» WORK TO COMPLETE:
Taking the line with "def resumeDirWait (s" as the first and the line with "DSF (R286). -/" as the last, set down exactly every line in that range from the entries below, and no more.

» DATA:
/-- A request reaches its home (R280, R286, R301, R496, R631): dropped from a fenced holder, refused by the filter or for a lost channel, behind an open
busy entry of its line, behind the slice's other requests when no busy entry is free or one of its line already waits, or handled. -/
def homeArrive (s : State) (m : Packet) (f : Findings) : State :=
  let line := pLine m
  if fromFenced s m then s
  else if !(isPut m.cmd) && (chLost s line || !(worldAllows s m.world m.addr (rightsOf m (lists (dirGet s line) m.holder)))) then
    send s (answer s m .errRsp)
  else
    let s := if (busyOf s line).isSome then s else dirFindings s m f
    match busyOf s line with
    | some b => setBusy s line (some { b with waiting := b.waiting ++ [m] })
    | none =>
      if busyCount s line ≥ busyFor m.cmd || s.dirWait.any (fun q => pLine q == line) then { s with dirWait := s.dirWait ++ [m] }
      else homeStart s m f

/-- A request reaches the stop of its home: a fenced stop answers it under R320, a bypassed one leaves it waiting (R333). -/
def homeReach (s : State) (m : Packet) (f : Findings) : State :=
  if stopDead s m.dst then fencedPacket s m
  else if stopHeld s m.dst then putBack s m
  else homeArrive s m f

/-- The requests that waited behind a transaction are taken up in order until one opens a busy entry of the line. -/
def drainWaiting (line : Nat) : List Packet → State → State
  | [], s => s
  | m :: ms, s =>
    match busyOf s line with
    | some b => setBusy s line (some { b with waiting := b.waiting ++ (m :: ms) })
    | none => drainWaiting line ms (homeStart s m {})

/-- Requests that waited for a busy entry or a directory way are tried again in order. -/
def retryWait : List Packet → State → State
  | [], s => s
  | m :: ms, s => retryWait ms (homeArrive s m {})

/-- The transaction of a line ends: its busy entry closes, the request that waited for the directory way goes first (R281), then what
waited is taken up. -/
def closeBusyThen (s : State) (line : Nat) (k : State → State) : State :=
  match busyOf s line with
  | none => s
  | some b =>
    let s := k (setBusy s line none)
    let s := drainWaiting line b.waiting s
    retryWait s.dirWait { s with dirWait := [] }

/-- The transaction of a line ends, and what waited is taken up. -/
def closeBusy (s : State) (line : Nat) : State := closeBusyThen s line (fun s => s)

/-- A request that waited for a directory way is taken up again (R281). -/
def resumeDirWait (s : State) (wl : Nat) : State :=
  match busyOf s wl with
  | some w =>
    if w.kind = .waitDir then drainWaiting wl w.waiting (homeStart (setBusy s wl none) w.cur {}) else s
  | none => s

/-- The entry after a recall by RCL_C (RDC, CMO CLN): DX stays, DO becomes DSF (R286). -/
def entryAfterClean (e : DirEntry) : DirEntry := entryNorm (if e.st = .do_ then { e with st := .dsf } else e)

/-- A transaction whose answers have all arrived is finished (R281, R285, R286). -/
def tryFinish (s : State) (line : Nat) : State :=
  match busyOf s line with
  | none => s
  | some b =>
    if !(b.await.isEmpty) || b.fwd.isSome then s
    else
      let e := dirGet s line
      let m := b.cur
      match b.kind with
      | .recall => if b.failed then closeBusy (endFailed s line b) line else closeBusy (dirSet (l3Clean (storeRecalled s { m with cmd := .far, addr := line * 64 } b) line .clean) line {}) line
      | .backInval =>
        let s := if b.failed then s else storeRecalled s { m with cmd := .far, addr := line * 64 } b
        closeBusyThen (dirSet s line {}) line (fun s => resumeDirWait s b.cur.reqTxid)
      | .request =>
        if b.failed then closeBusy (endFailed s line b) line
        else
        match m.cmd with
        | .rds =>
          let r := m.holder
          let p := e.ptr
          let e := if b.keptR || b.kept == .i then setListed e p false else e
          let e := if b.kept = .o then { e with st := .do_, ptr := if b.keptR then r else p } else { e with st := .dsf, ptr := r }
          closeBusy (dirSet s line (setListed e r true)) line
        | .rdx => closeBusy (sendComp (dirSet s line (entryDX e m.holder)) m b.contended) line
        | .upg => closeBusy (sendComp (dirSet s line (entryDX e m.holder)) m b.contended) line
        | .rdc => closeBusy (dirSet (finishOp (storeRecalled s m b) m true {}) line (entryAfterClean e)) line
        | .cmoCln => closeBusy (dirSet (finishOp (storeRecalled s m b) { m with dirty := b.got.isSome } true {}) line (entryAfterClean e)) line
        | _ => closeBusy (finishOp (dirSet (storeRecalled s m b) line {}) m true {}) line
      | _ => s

» ANSWER SPACE:
def resumeDirWait (s : State) (wl : Nat) : State :=
  match busyOf s wl with
  | some w =>
    if w.kind = .waitDir then drainWaiting wl w.waiting (homeStart (setBusy s wl none) w.cur {}) else s
  | none => s

/-- The entry after a recall by RCL_C (RDC, CMO CLN): DX stays, DO becomes DSF (R286). -/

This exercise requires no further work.